The "sulfamoyl which may be substituted nitrogen atom is the parent group" is, C _1-6 alkyl, C _2- 6 alkenyl, C _2-6 alkynyl, C _3-8 cycloalkyl, C _3-8 alkenyl group such as bicyclo The sulfamoyl group which the nitrogen atom may be substituted by the group chosen from is shown. In addition, the sulfamoyl group also includes the case where the nitrogen atom of a sulfamoyl group is a part of cyclic amine.
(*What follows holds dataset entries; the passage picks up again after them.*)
/-! ## State.setStack -/

@[simp] theorem State.setStack_mem (s : State) (c : StackId) (x : StackS) : (s.setStack c x).mem = s.mem := rfl
@[simp] theorem State.setStack_cores (s : State) (c : StackId) (x : StackS) : (s.setStack c x).cores = s.cores := rfl
@[simp] theorem State.setStack_clusters (s : State) (c : StackId) (x : StackS) : (s.setStack c x).clusters = s.clusters := rfl
@[simp] theorem State.setStack_stackTab (s : State) (c : StackId) (x : StackS) : (s.setStack c x).stackTab = s.stackTab.set c.val x := rfl
@[simp] theorem State.setStack_ctxs (s : State) (c : StackId) (x : StackS) : (s.setStack c x).ctxs = s.ctxs := rfl
@[simp] theorem State.setStack_ns (s : State) (c : StackId) (x : StackS) : (s.setStack c x).ns = s.ns := rfl
@[simp] theorem State.setStack_live (s : State) (c : StackId) (x : StackS) : (s.setStack c x).live = s.live := rfl
@[simp] theorem State.setStack_pools (s : State) (c : StackId) (x : StackS) : (s.setStack c x).pools = s.pools := rfl
@[simp] theorem State.setStack_backed (s : State) (c : StackId) (x : StackS) : (s.setStack c x).backed = s.backed := rfl
@[simp] theorem State.setStack_poison (s : State) (c : StackId) (x : StackS) : (s.setStack c x).poison = s.poison := rfl
@[simp] theorem State.setStack_disp (s : State) (c : StackId) (x : StackS) : (s.setStack c x).disp = s.disp := rfl
@[simp] theorem State.setStack_sems (s : State) (c : StackId) (x : StackS) : (s.setStack c x).sems = s.sems := rfl
@[simp] theorem State.setStack_age (s : State) (c : StackId) (x : StackS) : (s.setStack c x).age = s.age := rfl
@[simp] theorem State.setStack_queues (s : State) (c : StackId) (x : StackS) : (s.setStack c x).queues = s.queues := rfl
@[simp] theorem State.setStack_lastStack (s : State) (c : StackId) (x : StackS) : (s.setStack c x).lastStack = s.lastStack := rfl
@[simp] theorem State.setStack_lastQ (s : State) (c : StackId) (x : StackS) : (s.setStack c x).lastQ = s.lastQ := rfl
@[simp] theorem State.setStack_hold (s : State) (c : StackId) (x : StackS) : (s.setStack c x).hold = s.hold := rfl
@[simp] theorem State.setStack_launches (s : State) (c : StackId) (x : StackS) : (s.setStack c x).launches = s.launches := rfl
@[simp] theorem State.setStack_nextLaunch (s : State) (c : StackId) (x : StackS) : (s.setStack c x).nextLaunch = s.nextLaunch := rfl
@[simp] theorem State.setStack_jobs (s : State) (c : StackId) (x : StackS) : (s.setStack c x).jobs = s.jobs := rfl
@[simp] theorem State.setStack_modid (s : State) (c : StackId) (x : StackS) : (s.setStack c x).modid = s.modid := rfl
@[simp] theorem State.setStack_wdogExp (s : State) (c : StackId) (x : StackS) : (s.setStack c x).wdogExp = s.wdogExp := rfl
@[simp] theorem State.setStack_wdogLeft (s : State) (c : StackId) (x : StackS) : (s.setStack c x).wdogLeft = s.wdogLeft := rfl
@[simp] theorem State.setStack_wdogRun (s : State) (c : StackId) (x : StackS) : (s.setStack c x).wdogRun = s.wdogRun := rfl
@[simp] theorem State.setStack_fwRun (s : State) (c : StackId) (x : StackS) : (s.setStack c x).fwRun = s.fwRun := rfl
@[simp] theorem State.setStack_pfsel (s : State) (c : StackId) (x : StackS) : (s.setStack c x).pfsel = s.pfsel := rfl
@[simp] theorem State.setStack_stage (s : State) (c : StackId) (x : StackS) : (s.setStack c x).stage = s.stage := rfl
@[simp] theorem State.setStack_bfail (s : State) (c : StackId) (x : StackS) : (s.setStack c x).bfail = s.bfail := rfl
@[simp] theorem State.setStack_rom (s : State) (c : StackId) (x : StackS) : (s.setStack c x).rom = s.rom := rfl
@[simp] theorem State.setStack_attBusy (s : State) (c : StackId) (x : StackS) : (s.setStack c x).attBusy = s.attBusy := rfl
@[simp] theorem State.setStack_attDone (s : State) (c : StackId) (x : StackS) : (s.setStack c x).attDone = s.attDone := rfl
@[simp] theorem State.setStack_attErr (s : State) (c : StackId) (x : StackS) : (s.setStack c x).attErr = s.attErr := rfl
@[simp] theorem State.setStack_attFrame (s : State) (c : StackId) (x : StackS) : (s.setStack c x).attFrame = s.attFrame := rfl
@[simp] theorem State.setStack_capbase (s : State) (c : StackId) (x : StackS) : (s.setStack c x).capbase = s.capbase := rfl
@[simp] theorem State.setStack_ports (s : State) (c : StackId) (x : StackS) : (s.setStack c x).ports = s.ports := rfl
@[simp] theorem State.setStack_rtab (s : State) (c : StackId) (x : StackS) : (s.setStack c x).rtab = s.rtab := rfl
@[simp] theorem State.setStack_dlPer (s : State) (c : StackId) (x : StackS) : (s.setStack c x).dlPer = s.dlPer := rfl
@[simp] theorem State.setStack_dlEn (s : State) (c : StackId) (x : StackS) : (s.setStack c x).dlEn = s.dlEn := rfl
@[simp] theorem State.setStack_dlVict (s : State) (c : StackId) (x : StackS) : (s.setStack c x).dlVict = s.dlVict := rfl
@[simp] theorem State.setStack_dlAt (s : State) (c : StackId) (x : StackS) : (s.setStack c x).dlAt = s.dlAt := rfl
@[simp] theorem State.setStack_drops (s : State) (c : StackId) (x : StackS) : (s.setStack c x).drops = s.drops := rfl
@[simp] theorem State.setStack_nextDrop (s : State) (c : StackId) (x : StackS) : (s.setStack c x).nextDrop = s.nextDrop := rfl
@[simp] theorem State.setStack_spared (s : State) (c : StackId) (x : StackS) : (s.setStack c x).spared = s.spared := rfl
@[simp] theorem State.setStack_spares (s : State) (c : StackId) (x : StackS) : (s.setStack c x).spares = s.spares := rfl
@[simp] theorem State.setStack_tests (s : State) (c : StackId) (x : StackS) : (s.setStack c x).tests = s.tests := rfl
@[simp] theorem State.setStack_regw (s : State) (c : StackId) (x : StackS) : (s.setStack c x).regw = s.regw := rfl
@[simp] theorem State.setStack_pwrites (s : State) (c : StackId) (x : StackS) : (s.setStack c x).pwrites = s.pwrites := rfl
@[simp] theorem State.setStack_fes (s : State) (c : StackId) (x : StackS) : (s.setStack c x).fes = s.fes := rfl
@[simp] theorem State.setStack_toks (s : State) (c : StackId) (x : StackS) : (s.setStack c x).toks = s.toks := rfl
@[simp] theorem State.setStack_arrs (s : State) (c : StackId) (x : StackS) : (s.setStack c x).arrs = s.arrs := rfl
@[simp] theorem State.setStack_rounds (s : State) (c : StackId) (x : StackS) : (s.setStack c x).rounds = s.rounds := rfl
@[simp] theorem State.setStack_amos (s : State) (c : StackId) (x : StackS) : (s.setStack c x).amos = s.amos := rfl
@[simp] theorem State.setStack_trigs (s : State) (c : StackId) (x : StackS) : (s.setStack c x).trigs = s.trigs := rfl
@[simp] theorem State.setStack_grows (s : State) (c : StackId) (x : StackS) : (s.setStack c x).grows = s.grows := rfl
@[simp] theorem State.setStack_fatals (s : State) (c : StackId) (x : StackS) : (s.setStack c x).fatals = s.fatals := rfl
@[simp] theorem State.setStack_grants (s : State) (c : StackId) (x : StackS) : (s.setStack c x).grants = s.grants := rfl
@[simp] theorem State.setStack_grantQ (s : State) (c : StackId) (x : StackS) : (s.setStack c x).grantQ = s.grantQ := rfl
@[simp] theorem State.setStack_outbox (s : State) (c : StackId) (x : StackS) : (s.setStack c x).outbox = s.outbox := rfl
@[simp] theorem State.setStack_remq (s : State) (c : StackId) (x : StackS) : (s.setStack c x).remq = s.remq := rfl
@[simp] theorem State.setStack_inbox (s : State) (c : StackId) (x : StackS) : (s.setStack c x).inbox = s.inbox := rfl
@[simp] theorem State.setStack_syArrs (s : State) (c : StackId) (x : StackS) : (s.setStack c x).syArrs = s.syArrs := rfl
@[simp] theorem State.setStack_links (s : State) (c : StackId) (x : StackS) : (s.setStack c x).links = s.links := rfl
@[simp] theorem State.setStack_irqs (s : State) (c : StackId) (x : StackS) : (s.setStack c x).irqs = s.irqs := rfl
@[simp] theorem State.setStack_rest (s : State) (c : StackId) (x : StackS) : (s.setStack c x).rest = s.rest := rfl
@[simp] theorem State.setStack_shut (s : State) (c : StackId) (x : StackS) : (s.setStack c x).shut = s.shut := rfl
@[simp] theorem State.setStack_feSeq (s : State) (c : StackId) (x : StackS) : (s.setStack c x).feSeq = s.feSeq := rfl
@[simp] theorem State.setStack_free (s : State) (c : StackId) (x : StackS) : (s.setStack c x).free = s.free := rfl
@[simp] theorem State.setStack_waitNo (s : State) (c : StackId) (x : StackS) : (s.setStack c x).waitNo = s.waitNo := rfl
@[simp] theorem State.setStack_cur (s : State) (c : StackId) (x : StackS) : (s.setStack c x).cur = s.cur := rfl
@[simp] theorem State.setStack_rr (s : State) (c : StackId) (x : StackS) : (s.setStack c x).rr = s.rr := rfl
@[simp] theorem State.setStack_agenda (s : State) (c : StackId) (x : StackS) : (s.setStack c x).agenda = s.agenda := rfl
Preferable groups in the "sulfamoyl group in which the nitrogen atom may be substituted" include unsubstituted sulfamoyl group (-SO ₂ NH ₂ ), N-methylsulfamoyl group (-SO ₂ NHCH ₂ ), N, N- Dimethylsulfamoyl group (-SO ₂ NH (CH ₃ ) ₂ ), N-ethylsulfamoyl group (-SO ₂ NHC ₂ H ₅ ), N, N-diethylsulfamoyl group-SO ₂ NH (C ₂ H ₅ ) ₂ ), N-methyl-N-ethylsulfamoyl group (-SO ₂ N (CH ₃ ) C ₂ H ₅ ), 1-pyrrolidinylsulfonyl group, 1-pyrazolinylsulfonyl group, 1-piperidyl Sulfonyl group, 1-piperazinylsulfonyl group, 4-morpholinylsulfonyl group, 4-thiomorpholinylsulfonyl group, etc. are mentioned.

The "lower acyl group" refers to a straight or molecular chain acyl group derived from C1-6 fatty acids, and preferred groups in the group include formyl group, acetyl group, propionyl group, butyryl group, isobutyryl group, Valeryl group, isovaleryl group, pivaloyl group, hexanoyl group, etc. are mentioned.

[Meaning of Ring A]

In the compound represented by the formula (I) according to the present invention, ring A is piperazine, homopiperazine, piperidine, homopiperidine, pyrrolidine and diazabicyclo [2,2,1] heptane The 1 type of ring chosen from a ring is shown. As a preferable ring in ring A, a piperazine, homopiperazine, a piperidine, a homopiperidine, a pyrrolidine ring is mentioned, More preferably, they are a piperidine ring and a piperazine ring, More preferably, It is a piperazine ring. In the case where ring A is piperazine, piperidine, pyrrolidine or diazabicyclo [2,2,1] heptane ring, preferred embodiments in which linking chains D ² and W ¹ are bonded to ring A are preferred. , Expression

The aspect represented by these is mentioned, More preferably, a formula

to be.

[Significance of ring B]

In the compound represented by the formula (I) according to the present invention, ring B represents (1) optionally substituted C _3-14 hydrocarbon ring or (2) optionally substituted 5 to 14 membered hetero ring. .

(1) The "C _3-14 hydrocarbon ring" in the definition of ring B represents a C _3-8 cycloalkane, C _3-8 cycloalkene or C _6-14 aromatic hydrocarbon ring. Preferred rings in the case where ring B is "C _3-8 cycloalkane" include _3-8 membered cycloalkanes such as cyclopropane, cyclobutane, cyclopentane, cyclohexane, cycloheptane, and more preferably. Are cyclopropane, cyclobutane, cyclopentane, cyclohexane and the like. Preferred rings in the case where ring B is "C _3-8 cycloalkene" include _3-8 membered cycloalkenes such as cyclopropene, cyclobutene, cyclopentene, cyclohexene, cycloheptene, and the like. And non-aromatic unsaturated hydrocarbon rings in which a carbon carbon double bond in an aromatic hydrocarbon ring is partially saturated, more preferably cyclopropene, cyclobutene, cyclopentene, cyclohexene and the like. Preferred rings in the case of ring B in the case of "C _6-14 aromatic hydrocarbon ring" include benzene, pentylene, indene, naphthalene, 1,2,3,4-tetrahydronaphthalene, azulene, heptalene, benzocyclo octene, phenanthrene and the like renhwan, a C _3-8 cycloalkyl ring and a condensed ring of an alkane and an aromatic hydrocarbon or, C _3-8 cycloalkyl fused ring thresher of alkenes and aromatic hydrocarbons, the "C _6-14 aromatic hydrocarbon ring" Included.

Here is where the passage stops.